• AIM OF THE EXERCISE: For the records below, give the number of lines containing the word "hlen" and no other text.

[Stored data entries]

···

-- ==== Sys2Proof/Machine/Core.lean ====
section
/-! DEFINITION. The machine as the host's interface takes it. -/

def Sys2Proof.core : Host.Core :=
  { State := Sys2Proof.Machine.State
    Fault := Sys2Proof.Machine.Fault
    Refusal := Sys2Proof.Machine.Refusal
    step := Sys2Proof.Machine.step
    reset := Sys2Proof.Machine.State.reset }
end

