-- ==== Sys2Proof/Laws/Run.lean ====
section
/-! SUPPORT. The runs of the machine, step by step: an induction over a run cites these and never unfolds the host's
interface. -/

namespace Sys2Proof.Machine

theorem run_zero (s : State) : Sys2Proof.core.run 0 s = .next s := rfl

theorem run_succ_of_next {s t : State} (h : step s = .next t) (k : Nat) :
    Sys2Proof.core.run (k + 1) s = Sys2Proof.core.run k t := by
  have h' : Sys2Proof.core.step s = .next t := h
  simp only [Host.Core.run, h']

/-- A property that every step keeps holds at the end of every run from a state that has it. -/
theorem run_induction {P : State → Prop} (hstep : ∀ s t, P s → step s = .next t → P t) (k : Nat) (s t : State)
    (hs : P s) (h : Sys2Proof.core.run k s = .next t) : P t := by
  induction k generalizing s with
  | zero => cases h; exact hs
  | succ n ih =>
    rcases hst : step s with s' | r | r
    · rw [run_succ_of_next hst] at h
      exact ih s' (hstep s s' hs hst) h
    all_goals
      have hst' : Sys2Proof.core.step s = _ := hst
      simp only [Host.Core.run, hst'] at h
      cases h

/-- A state that a step leaves as it is stays for ever. -/
theorem run_of_fixpoint {s : State} (h : step s = .next s) (k : Nat) : Sys2Proof.core.run k s = .next s := by
  induction k with
  | zero => rfl
  | succ n ih => rw [run_succ_of_next h, ih]

end Sys2Proof.Machine
end

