/-- The STEP of a Running core answers a next state: a fault of the fetch, of the decode, or an effect of the decoded
instruction. -/
theorem runStep_effect (s : State) :
    (∃ r, s.runStep = .next (s.raise r)) ∨
      ∃ i t, s.pc.toNat ≤ 0xFFE ∧ decode (wordAtPc s) = some i ∧ s.runStep = .next t ∧ exec i s = .next t ∧
        Effect s i t := by
  rcases s.runStep_cases with ⟨-, heq⟩ | ⟨-, -, heq⟩ | ⟨i, hpc, hd, heq⟩
  · exact .inl ⟨_, heq⟩
  · exact .inl ⟨_, heq⟩
  · obtain ⟨t, ht, heffect⟩ := exec_effect i s
    exact .inr ⟨i, t, hpc, fetchWord_eq_wordAtPc s ▸ hd, heq.trans ht, ht, heffect⟩

end

/-- Settles O13: the schedule plays no part in the fetch, so the STEP runs the word at pc of the state before it. -/
theorem stepRunsTheDecodedInstruction : Obligations.StepRunsTheDecodedInstruction := by
  intro s u i hnext hrun hpc hd
  rw [hnext.step_eq_runStep hrun]
  obtain ⟨ts, rfl⟩ := hnext.exists_eq_setSchedule
  exact runStep_of_decode_some hpc hd

/-- Settles O14: the fetch is checked first. -/
theorem fetchOutsideMemoryFaults : Obligations.FetchOutsideMemoryFaults := by
  intro s u hnext hrun hpc
  rw [hnext.step_eq_runStep hrun]
  obtain ⟨ts, rfl⟩ := hnext.exists_eq_setSchedule
  exact runStep_of_past hpc

/-- Settles O15: the illegal words are those that do not decode. -/
theorem illegalWordFaults : Obligations.IllegalWordFaults := by
  intro s u hnext hrun hpc hw
  rw [hnext.step_eq_runStep hrun]
  obtain ⟨ts, rfl⟩ := hnext.exists_eq_setSchedule
  exact runStep_of_decode_none hpc ((illegalWordsAreThoseListed _).mpr hw)

/-! ### Faults are precise, and the core stops only when one is latched -/

/-- An effect that latches a record in a Running core is that fault. -/
theorem Effect.eq_raise {s t : State} {i : Instr} {r : FaultRecord} (h : Effect s i t) (hrun : s.runState = .running)
    (ht : t.runState = .faulted r) : FaultOf s i r ∧ t = s.raise r := by
  cases h with
  | fault hf => cases ht; exact ⟨hf, rfl⟩
  | _ => cases hrun.symm.trans ht

/-- Settles O18: the fetch, the decode and the effects of the instructions raise on the state the STEP began in. -/
theorem faultsArePrecise : Obligations.FaultsArePrecise := by
  intro s u t r hnext hrun ht hfault
  rw [hnext.step_eq_runStep hrun] at ht
  obtain ⟨ts, rfl⟩ := hnext.exists_eq_setSchedule
  rcases runStep_effect (s.setSchedule ts) with ⟨q, heq⟩ | ⟨i, t', -, -, heq, -, heffect⟩
  · cases heq.symm.trans ht; cases hfault; rfl
  · cases heq.symm.trans ht; exact (heffect.eq_raise hrun hfault).2

/-- Settles O19: a record latched by an instruction is one of the listed faults of the instructions. -/
theorem instructionFaultsAreThoseListed : Obligations.InstructionFaultsAreThoseListed := by
  intro i s t r hrun ht hfault
  obtain ⟨hf, -⟩ := (effect_of_exec ht).eq_raise hrun hfault
  cases hf with
  | underflow h => exact .inl ⟨rfl, h, rfl⟩
  | overflow h => exact .inr (.inl ⟨_, rfl, h, rfl⟩)
  | drwRange h => exact .inr (.inr (.inl ⟨_, _, _, rfl, h, rfl⟩))
  | storeRange hi h =>
    obtain ⟨x, hx⟩ := hi
    exact .inr (.inr (.inr (.inl ⟨x, _, hx, .inl ⟨h, rfl⟩⟩)))
  | storeReadonly hi hfit hle hlt ha hleast =>
    obtain ⟨x, hx⟩ := hi
    exact .inr (.inr (.inr (.inl ⟨x, _, hx, .inr ⟨hfit, _, hle, hlt, ha, hleast, rfl⟩⟩)))
  | loadRange h => exact .inr (.inr (.inr (.inr ⟨_, rfl, h, rfl⟩)))

/-- Settles O20: each effect is a next state, a fault too. -/
theorem execAlwaysAnswersNext : Obligations.ExecAlwaysAnswersNext := by
  intro i s
  obtain ⟨t, ht, -⟩ := exec_effect i s
  exact ⟨t, ht⟩

theorem exists_runStep_eq_next (s : State) : ∃ t, s.runStep = .next t := by
  rcases runStep_effect s with ⟨r, heq⟩ | ⟨i, t, -, -, heq, -, -⟩
  · exact ⟨_, heq⟩
  · exact ⟨t, heq⟩

theorem exists_transact_eq_next (s : State) (x : Transaction) : ∃ t, s.transact x = .next t := by
  cases x with
  | step =>
    rcases hrun : s.runState with _ | r
    · rw [State.transact_step_running hrun]; exact exists_runStep_eq_next s
    · exact ⟨s, State.transact_step_faulted hrun⟩
  | reset | load | tick | key | fbRead => exact ⟨_, rfl⟩

/-- Settles O21: every transaction answers a next state, so only the empty schedule of a Faulted core stops. -/
theorem stepStopsOnlyWhenLatched : Obligations.StepStopsOnlyWhenLatched := by
  intro s
  rcases hsch : s.schedule with _ | ⟨x, ts⟩
  · rw [step_nil hsch]
    rcases hrun : s.runState with _ | r
    · rw [State.stepCore_running hrun]; exact .inl (exists_runStep_eq_next s)
    · exact .inr ⟨r, rfl, rfl, State.stepCore_faulted hrun⟩
  · rw [step_cons hsch]; exact .inl (exists_transact_eq_next _ x)

/-! ### A Faulted core -/

theorem loadImage_of_fits (s : State) {image : List Byte} (h : image.length ≤ 3584) :
    s.loadImage image = s.setMem (s.mem.writeBytes 0x200 image) := if_neg (Nat.not_lt.mpr h)

theorem loadImage_of_oversized (s : State) {image : List Byte} (h : 3584 < image.length) :
    s.loadImage image = s.raise (.loadFault image.length) := if_pos h

theorem toNat_countDown (b : Byte) : (countDown b).toNat = b.toNat - 1 := by
  unfold countDown
  split
  · next h => subst h; rfl
  · bv_omega

/-- No transaction but RESET makes a Faulted core run. -/
theorem transact_faulted {s t : State} {x : Transaction} {r : FaultRecord} (hf : s.runState = .faulted r)
    (ht : s.transact x = .next t) (hx : x ≠ .reset) : ∃ q, t.runState = .faulted q := by
  cases x with
  | reset => exact absurd rfl hx
  | load image =>
    cases ht
    rcases Nat.lt_or_ge 3584 image.length with h | h
    · rw [loadImage_of_oversized s h]; exact ⟨_, rfl⟩
    · rw [loadImage_of_fits s h]; exact ⟨r, hf⟩
  | step =>
    rw [State.transact_step_faulted hf] at ht
    cases ht; exact ⟨r, hf⟩
  | tick | key | fbRead => cases ht; exact ⟨r, hf⟩

/-- Settles O17: every other transaction leaves a record latched. -/
theorem onlyResetLeavesFaulted : Obligations.OnlyResetLeavesFaulted := by
  intro s t r hf ht hrun
  rcases hsch : s.schedule with _ | ⟨x, ts⟩
  · rw [step_nil hsch, State.stepCore_faulted hf] at ht
    cases ht
  · rw [step_cons hsch] at ht
    have hx : x = .reset := by
      by_contra hx
      obtain ⟨q, hq⟩ := transact_faulted (s := s.setSchedule ts) hf ht hx
      rw [hrun] at hq; cases hq
    exact ⟨ts, by rw [hx]⟩

theorem stepReply_of_faulted {s t : State} {r : FaultRecord} (ht : s.transact .step = .next t)
    (hf : t.runState = .faulted r) : s.stepReply = .fault r := by simp [State.stepReply, ht, hf]

theorem stepReply_faulted {s : State} {r : FaultRecord} (hf : s.runState = .faulted r) : s.stepReply = .fault r :=
  stepReply_of_faulted (State.transact_step_faulted hf) hf

/-- Settles O16: each transaction but RESET writes its own part of the state and leaves run_state. -/
theorem faultedCoreExecutesNothing : Obligations.FaultedCoreExecutesNothing := by
  intro s r hf
  refine ⟨?stop, ?step, ?fbRead, ?tick, ?key, ?load⟩
  case stop =>
    intro hsch
    rw [step_nil hsch, State.stepCore_faulted hf]
  case step =>
    intro ts hsch
    rw [step_cons hsch]
    exact ⟨State.transact_step_faulted hf, stepReply_faulted hf⟩
  case fbRead =>
    intro ts hsch
    exact ⟨step_cons hsch, rfl⟩
  case tick =>
    intro ts hsch
    exact ⟨_, step_cons hsch, hf, toNat_countDown s.dt, toNat_countDown s.st⟩
  case key =>
    intro k p ts hsch
    exact ⟨_, step_cons hsch, hf, by rw [State.pressed_setKey, if_pos rfl]⟩
  case load =>
    intro image ts hsch hlen hwf
    refine ⟨_, step_cons hsch, ?_⟩
    rw [loadImage_of_fits _ hlen]
    exact ⟨hf, fun k hk => Memory.read_writeBytes_in hwf (by simp only [Config.memSize]; omega) k hk⟩

/-! ### The replies of a STEP -/

theorem stepReply_of_running {s t : State} (ht : s.transact .step = .next t) (hrun : t.runState = .running) :
    s.stepReply = if s.waits then .waiting else .ok := by simp [State.stepReply, ht, hrun]

/-- A STEP waits at LD Vx,K with no key pressed (44_keypad_timer.md R194). -/
theorem waits_iff_of_decode {s : State} {i : Instr} (hpc : s.pc.toNat ≤ 0xFFE) (hd : decode (wordAtPc s) = some i) :
    s.waits = true ↔ (∃ x, i = .ldVxKey x) ∧ ∀ k, s.pressed k = false := by
  rw [← fetchWord_eq_wordAtPc] at hd
  have hfetch : s.fetchOk = true := decide_eq_true hpc
  rw [State.waits, hfetch, hd, ← State.leastPressed_eq_none, Bool.true_and]
  cases i <;> simp

/-- Settles O22: a STEP of a Faulted core repeats its record; that of a Running core raises one, or completes the
decoded instruction, or waits. -/
theorem stepRepliesOkWaitingOrFault : Obligations.StepRepliesOkWaitingOrFault := by
  intro s
  rcases hrun : s.runState with _ | r
  · rcases runStep_effect s with ⟨r, heq⟩ | ⟨i, t, hpc, hd, heq, ht, -⟩
    · rw [← State.transact_step_running hrun] at heq
      exact ⟨_, heq, .inr (.inr ⟨r, stepReply_of_faulted heq rfl, rfl⟩)⟩
    · rw [← State.transact_step_running hrun] at heq
      refine ⟨t, heq, ?_⟩
      rcases hrun' : t.runState with _ | r
      · have hreply := stepReply_of_running heq hrun'
        have hwaits := waits_iff_of_decode hpc hd
        by_cases hw : (∃ x, i = .ldVxKey x) ∧ ∀ k, s.pressed k = false
        · obtain ⟨⟨x, rfl⟩, hk⟩ := hw
          rw [if_pos (hwaits.mpr ⟨⟨x, rfl⟩, hk⟩)] at hreply
          rw [exec_ldVxKey_of_none s x (State.leastPressed_eq_none.mpr hk)] at ht
          cases ht
          exact .inr (.inl ⟨hreply, rfl, rfl, ⟨x, hd⟩, hk⟩)
        · rw [if_neg (mt hwaits.mp hw)] at hreply
          exact .inl ⟨hreply, rfl, i, hd, ht, hw⟩
      · exact .inr (.inr ⟨r, stepReply_of_faulted heq hrun', rfl⟩)
  · exact ⟨s, State.transact_step_faulted hrun, .inr (.inr ⟨r, stepReply_faulted hrun, hrun⟩)⟩

/-! ### States a Running core stays in -/

theorem stepIsNext_self {s : State} (h : s.schedule = []) : StepIsNext s s := .inl ⟨h, rfl⟩

/-- Settles O50: with no key pressed LD Vx,K leaves the state as it is, so it is what every later STEP runs again. -/
theorem waitingChangesNothing : Obligations.WaitingChangesNothing := by
  intro x s hrun hpc hd hk
  have hexec : exec (.ldVxKey x) s = .next s := exec_ldVxKey_of_none s x (State.leastPressed_eq_none.mpr hk)
  have hstep : s.transact .step = .next s := by
    rw [State.transact_step_running hrun, runStep_of_decode_some hpc hd, hexec]
  refine ⟨hexec, ?_, fun hsch => run_of_fixpoint ?_⟩
  · exact (stepReply_of_running hstep hrun).trans (if_pos ((waits_iff_of_decode hpc hd).mpr ⟨⟨x, rfl⟩, hk⟩))
  · rw [stepRunsTheDecodedInstruction s s _ (stepIsNext_self hsch) hrun hpc hd, hexec]

/-- The word 1nnn with nnn = pc, below 0x1000, is the jump to pc. -/
theorem decode_selfJump {w : Word} (hw : w.toNat ≤ 0xFFE) :
    decode (BitVec.ofNat 16 (0x1000 + w.toNat)) = some (.jp (w.setWidth 12)) := by
  have hnnn : (w.setWidth 12).toNat = w.toNat := by rw [BitVec.toNat_setWidth]; omega
  rw [← decodeOfEncode (.jp (w.setWidth 12)) rfl, encode, encNNN, hnnn]

/-- Settles O58: the jump to pc writes pc with its own value. -/
theorem selfJumpStaysForEver : Obligations.SelfJumpStaysForEver := by
  intro s hrun hsch hend
  simp only [State.endOfRun, hrun, Bool.and_eq_true, beq_iff_eq, State.fetchOk, decide_eq_true_eq] at hend
  obtain ⟨hpc, hword⟩ := hend
  have hd : decode (wordAtPc s) = some (.jp (s.pc.setWidth 12)) := by
    rw [← fetchWord_eq_wordAtPc, hword, decode_selfJump hpc]
  have hsame : addrWord (s.pc.setWidth 12) = s.pc := by
    apply BitVec.eq_of_toNat_eq
    rw [toNat_addrWord, BitVec.toNat_setWidth]
    simp only [Config.lastFetch] at hpc
    omega
  refine run_of_fixpoint ?_
  rw [stepRunsTheDecodedInstruction s s _ (stepIsNext_self hsch) hrun hpc hd, exec_jp, hsame]
  rfl

end Sys2Proof.Claims
end

section
/-! PROOFS. Which instructions write what, and how pc moves, over all instructions (10_state.md R22 to R33;
30_encoding.md R82, R83): each part of the state is compared before and after every effect. -/

open Sys2Proof Sys2Proof.Machine

namespace Sys2Proof.Claims

section
variable {s t : State} {i : Instr}

/-! ### The parts an effect writes -/

theorem Effect.keys (h : Effect s i t) : t.keys = s.keys := by cases h <;> rfl

theorem Effect.schedule (h : Effect s i t) : t.schedule = s.schedule := by cases h <;> rfl

/-- The instructions that write Vy, as destination or as flag. -/
theorem Effect.reg_ne {y : Idx} (h : Effect s i t) (hne : t.reg y ≠ s.reg y) :
    WritesReg i y ∨ WritesRegThenFlag i y ∨ (∃ kk, i = .rnd y kk) ∨ (∃ x, y ≤ x ∧ i = .load x) ∨
      (y = 15 ∧ ((∃ x, WritesRegThenFlag i x) ∨ ∃ x z n, i = .drw x z n)) := by
  cases h with
  | @writeReg _ x hi b =>
    have hyx : y = x := by
      by_contra hyx
      exact hne (by rw [State.reg_advance, State.reg_setReg_other _ _ _ _ hyx])
    exact .inl (hyx ▸ hi)
  | @writeRegThenFlag _ x hi b c =>
    by_cases hy : y = 15
    · exact .inr (.inr (.inr (.inr ⟨hy, .inl ⟨x, hi⟩⟩)))
    · have hyx : y = x := by
        by_contra hyx
        exact hne (by rw [State.reg_advance, State.reg_setRegThenFlag, if_neg hy, if_neg hyx])
      exact .inr (.inl (hyx ▸ hi))
  | random x kk b =>
    have hyx : y = x := by
      by_contra hyx
      exact hne (by rw [State.reg_advance, State.reg_setReg_other _ _ _ _ hyx, State.reg_consumeRandom])
    exact .inr (.inr (.inl ⟨kk, by rw [hyx]⟩))
  | loadRegs x =>
    have hle : y ≤ x := by
      by_contra hlt
      exact hne (by rw [State.reg_advance, State.reg_setRegsFrom_readBytes, if_neg (mt Fin.le_def.mpr hlt)])
    exact .inr (.inr (.inr (.inl ⟨x, hle, rfl⟩)))
  | draw x z n fb c =>
    have hy : y = 15 := by
      by_contra hy
      exact hne (by rw [State.reg_advance, State.reg_setFlag, if_neg hy, State.reg_setFb])
    exact .inr (.inr (.inr (.inr ⟨hy, .inr ⟨x, z, n, rfl⟩⟩)))
  | _ => exact absurd rfl hne

theorem Effect.i_ne (h : Effect s i t) (hne : t.i ≠ s.i) : WritesIndex i := by
  cases h with
  | writeIndex hi => exact hi
  | _ => exact absurd rfl hne

theorem Effect.stack_ne (h : Effect s i t) (hne : t.stack ≠ s.stack) : ∃ nnn, i = .call nnn := by
  cases h with
  | call => exact ⟨_, rfl⟩
  | _ => exact absurd rfl hne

···

• YOUR SOLUTION: 2